But it’s really very simple to think through: if you “consolidate” for two or three weeks off the blow-off top of an overcorrecting few-week bounce that did not for even three successive days pause to consolidate, you consolidate on nonsense. Can the markets push higher off of nonsense? You betcha–America adores nonsense. We have enshrined it via application of a technology we call “television”, and one thousand assorted derivative products you can’t blame on Wall Street (not to mention the hundred or so proudly offered at Street HQ). Will I throw in my long-ailing shorts and hop on the idiot bus? Short-to-intermediate term, why not? I already carry America’s idiocy obsession home with me, eight nights a week.

But if the market gives said idiocy its stamp of approval, I will henceforth do so with tremendous sadness, and it has nothing to do with the “money” I’ll “lose” from temporarily giving up “intelligent” trading. This market is in every way a failure of measurement. Of anything, and while traders love to blame the government, I see no reason to blame anyone but the traders. Friday’s ginormous stick close is the cherry on the faux-cream top of the no-fat ice cream sundae of nonsense tape meant to be swallowed whole as gospel. We are long past any sort of transparent, accurate measurement of any sort of actual economic activity. We are trading against each other, big vs. small, small vs. miniscule, nothing vs. nothing vs. nothing.

This is pretty egregious, because the anti-government, pro-market forces that never STFU in tradingland would claim that markets know better. (See: like, every post on this blog.) We have a market that, for months, has acted the part of the idiot child to perfection: As the news got worse, it exaggerated the worseness, and as the news stopped getting worse, it freaked out, peed itself with joy, pounded the pee into a commodity, and is now hiking trow to pee down the other leg.

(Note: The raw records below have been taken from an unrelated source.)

-- ==== Sys2Proof/Machine/Rings.lean ====
section
/-! DEFINITION. The service rings: ring registers and doorbells, the audit, owner messages, and the commands over ports, time, slots,
the DRT and records (R40, R214, R283, R384, R387, R396–R417, R474, R490). -/

namespace Sys2Proof.Machine

/-! ## Ring registers (R396–R398, R402, R410) -/

/-- The rings belong to the inner world and the write comes from the outer one: ignored with event 0x9003 (R397). -/
def State.ringDenied (s : State) (p : Pid) (w : World) : Bool := s.ringInner p && w == .outer
def State.ringDeny (s : State) (p : Pid) : State := (s.rfSet (.pscRingStatus p) 3 3 1).bb 0x9003 (some p) 0 0

/-- A control write is dropped with event 0x9002 (R396). -/
def State.ringCtlDrop (s : State) (p : Pid) : State := (s.rfSet (.pscRingStatus p) 4 4 1).bb 0x9002 (some p) 0 0

/-- The cases in which R396 drops a write to PSC_RING_CTL. -/
def State.ringCtlBad (s : State) (p : Pid) (v : Word) : Bool :=
  let c := s.rg (.pscRingCtl p)
  let st := s.ringState p
  (st != 0 && (fld v 13 4 != fld c 13 4 || fld v 26 16 != fld c 26 16)) || (bit v 0 && !(bit c 0) && st == 2) ||
  (bit v 0 && (fld v 8 4 < 4 || 16 < fld v 8 4 || fld v 13 9 < 4 || 16 < fld v 13 9)) || (bit v 0 && bit v 14 && decide (fld v 26 16 < 16))

/-- Rings are enabled: positions and counters zero, PHASE 1, WORLD of the write, STATE ENABLED (R396). -/
def State.ringEnable (s : State) (p : Pid) (w : World) : State :=
  let s := ((s.rgReset (.pscSqTail p)).rgReset (.pscCqHead p)).rgReset (.pscRingCnt p)
  let s := (s.rgReset (.pscRingPos p)).rfSet (.pscRingCtl p) 3 1 (1 + 4 * b2n (w == .inner))
  { s with psc := { s.psc with lastEven := s.psc.lastEven.set [] p.val [], held := s.psc.held.set [] p.val [],
                               cqLost := s.psc.cqLost.erase p.val } }

/-- EN is cleared: waits not yet begun end ABORTED, completions held in FAULT go to the black box, and the rings quiesce (R410, R411). -/
def State.ringQuiesce (s : State) (p : Pid) : State :=
  let held : List Compl := s.psc.held.get [] p.val
  let s := (s.rfSet (.pscRingCtl p) 2 1 2)
  let s := { s with psc := { s.psc with held := s.psc.held.set [] p.val [] } }
  let s : State := held.foldl (fun s c => s.cqToBlackBox p c) s
  let s := s.abortJobs (.part p) fun j => j.waits && j.phase == 0
  if s.outstanding p = 0 then s.rfSet (.pscRingCtl p) 2 1 0 else s

/-- A write to PSC_RING_CTL (R396, R410). -/
def State.ringCtlWrite (s : State) (p : Pid) (w : World) (v : Word) : State :=
  if s.ringDenied p w then s.ringDeny p
  else if s.ringCtlBad p v then s.ringCtlDrop p
  else
    let was := s.rb (.pscRingCtl p) 0
    let st := s.ringState p
    let s := s.rgWrite (.pscRingCtl p) false v
    if bit v 0 && !was && st == 0 then s.ringEnable p w
    else if !(bit v 0) && was && (st == 1 || st == 3) then s.ringQuiesce p
    else s

/-- RING_ENABLE: a write of PSC_RING_CTL that sets EN (R396). -/
def execRingEnable (p : Pid) (w : World) (v : Word) (s : State) : Host.Outcome State Fault Refusal :=
  .next (if bit v 0 then s.ringCtlWrite p w v else s)
/-- RING_DISABLE: a write of PSC_RING_CTL that clears EN (R410). -/
def execRingDisable (p : Pid) (w : World) (v : Word) (s : State) : Host.Outcome State Fault Refusal :=
  .next (if bit v 0 then s else s.ringCtlWrite p w v)

/-- A write to PSC_SQ_BASE or PSC_CQ_BASE is dropped unless the rings are DISABLED (R396). -/
def State.ringBaseWrite (s : State) (p : Pid) (w : World) (cq : Bool) (v : Word) : State :=
  if s.ringDenied p w then s.ringDeny p
  else if s.ringState p ≠ 0 then s.ringCtlDrop p
  else s.rgWrite (if cq then .pscCqBase p else .pscSqBase p) false v

/-- A doorbell is dropped with event 0x9001 (R402). -/
def State.doorbellDrop (s : State) (p : Pid) : State := (s.rfSet (.pscRingStatus p) 0 0 1).bb 0x9001 (some p) 0 0

/-- A write to PSC_SQ_TAIL or PSC_CQ_HEAD (R397, R402). -/
def State.doorbell (s : State) (p : Pid) (w : World) (cq : Bool) (v : Word) : State :=
  let i := fld v 15 0
  if s.ringDenied p w then s.ringDeny p
  else if cq then
    if s.cqLen p ≤ i ∨ s.ringState p = 0 then s.doorbellDrop p
    else (s.rgWrite (.pscCqHead p) false v).heldGo p []
  else if s.sqLen p ≤ i ∨ s.ringState p ≠ 1 then s.doorbellDrop p
  else State.skipInvalid 64 (s.rgWrite (.pscSqTail p) false v) p

/-- SQ_DOORBELL: new descriptors are announced; descriptors at the head that no command names end at once (R402, R408). -/
def execSqDoorbell (p : Pid) (w : World) (v : Word) (s : State) : Host.Outcome State Fault Refusal := .next (s.doorbell p w false v)
/-- CQ_DOORBELL (R402). -/
def execCqDoorbell (p : Pid) (w : World) (v : Word) (s : State) : Host.Outcome State Fault Refusal := .next (s.doorbell p w true v)

/-- The PSC's tick duties for the tick have ended: no ring has a descriptor that the window still owes it, or the window is over (R31, R403). -/
def State.dutiesDone (s : State) : Bool :=
  decide (1792 ≤ s.cycle) || (List.range 16).all fun p => s.ringOwed (Fin.ofNat 16 p) == 0

/-- COMPLETION_INTERRUPT: one interrupt for the completions of the tick, once the tick's duties have ended and never twice in a tick (R404). -/
def execCompletionInterrupt (p : Pid) (s : State) : Host.Outcome State Fault Refusal :=
  .next (if !(s.psc.irqDue.contains p.val) || !s.dutiesDone || s.psc.irqAt.get 0 p.val == s.tick + 1 then s else
    let s := { s with psc := { s.psc with irqDue := s.psc.irqDue.erase p.val, irqAt := s.psc.irqAt.set 0 p.val (s.tick + 1) } }
    if s.rb (.pscRingCtl p) 14 then s.raiseInt p (s.rf (.pscRingCtl p) 26 16) else s)

/-- RING_AUDIT, in cycles 0–383: CONSUMED − COMPLETED = OUTSTANDING, which does not exceed the free completion slots; a failure of a ring that is
in FAULT already is only logged (R413, R481). -/
def execRingAudit (ring : Ring) (s : State) : Host.Outcome State Fault Refusal :=
  .next (if !(s.auditing 6) then s else match ring with
  | .part p =>
    if s.ringState p = 0 then s else
    let c := s.rg (.pscRingCnt p)
    let n := s.outstanding p
    if (fld c 31 0 + 2 ^ 32 - fld c 63 32) % 2 ^ 32 = n ∧ n ≤ s.cqFree p then
      { s with psc := { s.psc with auditFail := s.psc.auditFail.set 0 p.val 0 } }
    else
      let s := { s with psc := { s.psc with auditFail := s.psc.auditFail.set 0 p.val (s.psc.auditFail.get 0 p.val + 1) } }
      if s.ringState p = 3 then s.bb 0x9020 (some p) 0 0
      else ((s.bb 0x9020 (some p) 0 0).rasPush p 0x9020 false 0 0xFFFF).rfSet (.pscRingCtl p) 2 1 3
  | .owner =>
    let n := (s.psc.jobs.filter fun j => j.ring == .owner).length
    if s.psc.ownerCnt.1 = s.psc.ownerCnt.2 + n then { s with psc := { s.psc with auditFail := s.psc.auditFail.set 0 16 0 } }
    else
      let s := { s with psc := { s.psc with auditFail := s.psc.auditFail.set 0 16 (s.psc.auditFail.get 0 16 + 1) } }
      (s.bb 0x9020 none 0x10 0).abortJobs .owner fun _ => true)

/-! ## Fields of a descriptor -/

/-- The lowest bit that is set. -/
def lowBit (v : Word) : Option Nat := (List.range 64).find? fun i => bit v i

/-- The byte offset of the first reserved bit set in ARG0–ARG4, given the bits that the opcode names (R405). -/
def Job.argBad (j : Job) (masks : List Nat) : Option Nat :=
  (List.range 5).findSome? fun i => (lowBit (j.arg i &&& ~~~ BitVec.ofNat 64 (masks.getD i 0))).map fun b => 24 + 8 * i + b / 8

/-- The first offending field: reserved bits, and the fields out of range by their byte offsets (R406, R408). -/
def Job.firstBad (j : Job) (masks : List Nat) (l : List (Bool × Nat)) : Option Nat :=
  ((l.filter (·.1)).map (·.2) ++ (j.argBad masks).toList).min?

/-- No opcode is owner-only; every one is. -/
def forAll (_ : Job) : Bool := false
def ownerOnly (_ : Job) : Bool := true

/-! ## Root ports (R387, R408) -/

/-- The port that PORT_CTL names, and whether the submitter may name it. -/
def portOfArg (v : Word) (hi lo : Nat) : PortId := Fin.ofNat 32 (fld v hi lo)

def State.portNamed (s : State) (j : Job) (n : Nat) : Bool :=
  decide (n < 32) && s.hasPort (Fin.ofNat 32 n) && (match j.pid? with | some p => s.portOwner (Fin.ofNat 32 n) == some p | none => true)

/-- A RESIZE or WIPE in progress releases a resource (R409). -/
def State.portReleasing (s : State) (n : Nat) : Bool := s.psc.resizes.any fun r => r.ports.contains n
def State.cluReleasing (s : State) (g : Nat) : Bool := s.psc.resizes.any fun r => r.clusters.contains g

/-- A port is given a descriptor that waits for it. -/
def State.portWait (s : State) (port : PortId) (j : Job) (phase : Nat) : State :=
  (s.setPortSt port { s.portSt port with job := some j.id }).keepJob j phase [port.val]

/-- PORT_CTL (R408): enable and retrain train the link under a speed ceiling, disable quiesces. -/
def State.portCtl (s : State) (j : Job) : State :=
  let port := portOfArg (j.arg 0) 5 0
  let act := fld (j.arg 0) 9 8
  let ceil := fld (j.arg 0) 14 12
  let st := s.portState port
  if (j.pid?.isSome && s.portReleasing port.val) || (s.portSt port).job.isSome || st == 3 then s.complete j scBusy 0 0
  else if act = 1 then
    if st = 1 ∨ st = 2 then (s.quiesceStart port).portWait port j 1
    else (s.setPortState port 5).complete j scSuccess 0 0
  else
    let s := s.setPortSt port { s.portSt port with ceil := ceil }
    if act = 0 ∧ st = 2 then s.complete j scSuccess 0 0
    else if (act = 2 ∧ st ≠ 2) ∨ st = 4 ∨ st = 6 then s.complete j scDeviceError 0 0
    else (s.setPortState port 1).portWait port j 1

def portOp (act : Nat) : RingOp :=
  { op := 0x08, fn := fun j => fld (j.arg 0) 9 8 == act, owner := forAll,
    bad := fun s j => j.firstBad [0x733F] [(!(s.portNamed j (fld (j.arg 0) 5 0)), 24), (fld (j.arg 0) 14 12 == 7, 25)],
    usesBuf := false, work := fun s j => s.portCtl j }

/-- PORT_ENABLE (R408). -/
def execPortEnable (ring : Ring) (s : State) : Host.Outcome State Fault Refusal := .next (s.ringCommand ring (portOp 0))
/-- PORT_DISABLE (R387, R408). -/
def execPortDisable (ring : Ring) (s : State) : Host.Outcome State Fault Refusal := .next (s.ringCommand ring (portOp 1))
/-- PORT_RETRAIN (R408). -/
def execPortRetrain (ring : Ring) (s : State) : Host.Outcome State Fault Refusal := .next (s.ringCommand ring (portOp 2))

/-- The descriptor that waits for a port. -/
def State.portJob (s : State) (port : PortId) : Option Job := (s.portSt port).job.bind fun n => s.psc.jobs.find? fun j => j.id == n

/-- End the descriptor that waits for a port. -/
def State.portJobEnd (s : State) (port : PortId) (status : Nat) : State :=
  let j? := s.portJob port
  let s := s.setPortSt port { s.portSt port with job := none }
  match j? with
  | some j => s.complete j status 0 0
  | none => s

/-- WIDTH of PCI_PORT_STATUS has four bits; a 16-lane link has no coding in them, so the field is then free. -/
def State.portWidth (s : State) (w : Nat) : Nat × State :=
  if w < 16 then (w, s) else let (v, s) := s.draw; (fld v 3 0, s)

/-- PORT_LINK_UP: a training port is up with the trained width, speed and mode; an enable or retrain completes (R408). -/
def execPortLinkUp (port : PortId) (width speed : Nat) (flit : Bool) (s : State) : Host.Outcome State Fault Refusal :=
  .next (if s.portState port != 1 then s else
    let ceil := (s.portSt port).ceil
    let sp := if ceil = 0 then speed else min speed ceil
    let (w, s) := s.portWidth width
    let s := (((s.setPortState port 2).rfSet (portStatusReg port) 6 3 w).rfSet (portStatusReg port) 9 7 sp).rfSet (portStatusReg port) 10 10 (b2n flit)
    s.portJobEnd port scSuccess)

/-- The free granules behind a CXL port leave the pool. -/
def State.poolDropPort (s : State) (port : PortId) : State :=
  let base := 2 ^ 21 + port.val / 4 * 2 ^ 18 + port.val % 4 / 2 * 2 ^ 17
  { s with psc := { s.psc with pool := s.psc.pool.filter fun r => !(decide (base ≤ r.1 ∧ r.1 < base + 2 ^ 17)) } }

/-- PORT_QUIESCE_DONE: PERST# has been held for 100 ticks; the port is disabled, and a PORT_CTL or a removal of a CXL port completes
(R387). -/
def execPortQuiesceDone (port : PortId) (s : State) : Host.Outcome State Fault Refusal :=
  .next (if (s.portSt port).step != 2 || s.tick < (s.portSt port).since + 100 then s else
    let s := (s.setPortSt port { s.portSt port with step := 0 }).setPortState port 5
    let d : DomainId := ⟨264 + port.val, by omega⟩
    let s := if s.trans d then s.rfSet (.pwrStatus d) 3 3 1 else s
    match s.portJob port with
    | none => s
    | some j =>
      let s := if j.opcode = 0x0F then s.poolDropPort port else s
      s.portJobEnd port scSuccess)

/-- The wait of a descriptor: DEADLINE, or the opcode's default (R405, R408). -/
def Job.wait (j : Job) (dflt : Nat) : Nat := if j.deadline = 0 then dflt else j.deadline

/-- DEADLINE_TIMEOUT: a wait expires; POWER_REQ ends with TIMEOUT, a link that has not come up with DEVICE_ERROR (R405, R408). -/
def execDeadlineTimeout (job : Nat) (s : State) : Host.Outcome State Fault Refusal :=
  .next (match s.psc.jobs.find? fun j => j.id == job with
  | none => s
  | some j =>
    if j.phase = 0 then s
    else if j.opcode = 0x01 then (if s.expired j.armed (j.wait 1000) then s.complete j scTimeout 0 0 else s)
    else if j.opcode = 0x08 ∧ fld (j.arg 0) 9 8 ≠ 1 then
      (if s.expired j.armed (j.wait 100000) then s.portJobEnd (portOfArg (j.arg 0) 5 0) scDeviceError else s)
    else s)

/-! ## CXL_MGMT (R384, R387, R408) -/

/-- A port in CXL mode; for a tenant, one with granules of its own behind it (R384). -/
def State.cxlNamed (s : State) (j : Job) (n : Nat) : Bool :=
  decide (n < 32) && s.hasPort (Fin.ofNat 32 n) && s.portMode (Fin.ofNat 32 n) == 2 &&
  (match j.pid? with | some p => (s.cxlOwners (Fin.ofNat 32 n)).contains p.val | none => true)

Someone, some day, is going to have to do the laundry. Once again, people who spend their days working and not watching the so-called free markets at their quaint little circle jerk stand to lose the most, via passive investment managed by people who just don’t give a fuck as long as they get salaries, bonuses, and bad haircuts to match their sizzling Docker-Oxford combos. (Make sure your belts match your shoes!) What is so humorous about this is the way these same market-watching, market-loving managers who–seriously, they’re like $GM employees–really just don’t give a fuck about “productivity” (find that in their job descriptions) whine and kvetch about growing deficits, failed government, blah blah blah without adding any insight, as if they-the-Street were keeping their own house in perfect order, only to be failed by all around them in a great travesty of  economics pillaged at the hands of… of… AAAGGGGHHH!! CONSPIRACY!!!!

You, mutual fund manager, program trader, Wealth Manager, Algorithm Man, are the great travesty of failed economics. Sit around in your “pit” or in front of your “Bloomberg terminal”, making your oh-so-meaningful “buys” and “sells”, and keep on moving those markets or watching your golf buddies do it, yelling at everything and everyone else all the while, especially anyone who might find your artful and endless tax dodges less than honorable. Everyone is listening to you, at least very, very temporarily.

The failure to accept responsibility is an across-the-board problem, unsolved by Wall Street or Main Street or Any Other Damn Street you can name in the Grand Ol’ U. S. of A. today. Tomorrow, June 1, 2009, we will point at what the markets do–we will cite that action in our newscasts and hourly briefings–and we will comment on it, as if it told us something true. Yes, as the bloggers keep drooling, it’s the curse of Interesting Times, and while some people can sum that up eloquently, it’s also the most facile cliche available to an uncreative mind in the face of the greatest opportunity for creativity–financial, economic, political, or otherwise–we have seen in two or three generations. Instead, we have the finest alignment of trader-thinkers all sitting around going, “Well, we go higher from here, unless we don’t,” in vast useless money-making/-losing chorus.

We have no truth left. Put that in your tape. Play that for a fabricated dollar or two. May you live in speculative times.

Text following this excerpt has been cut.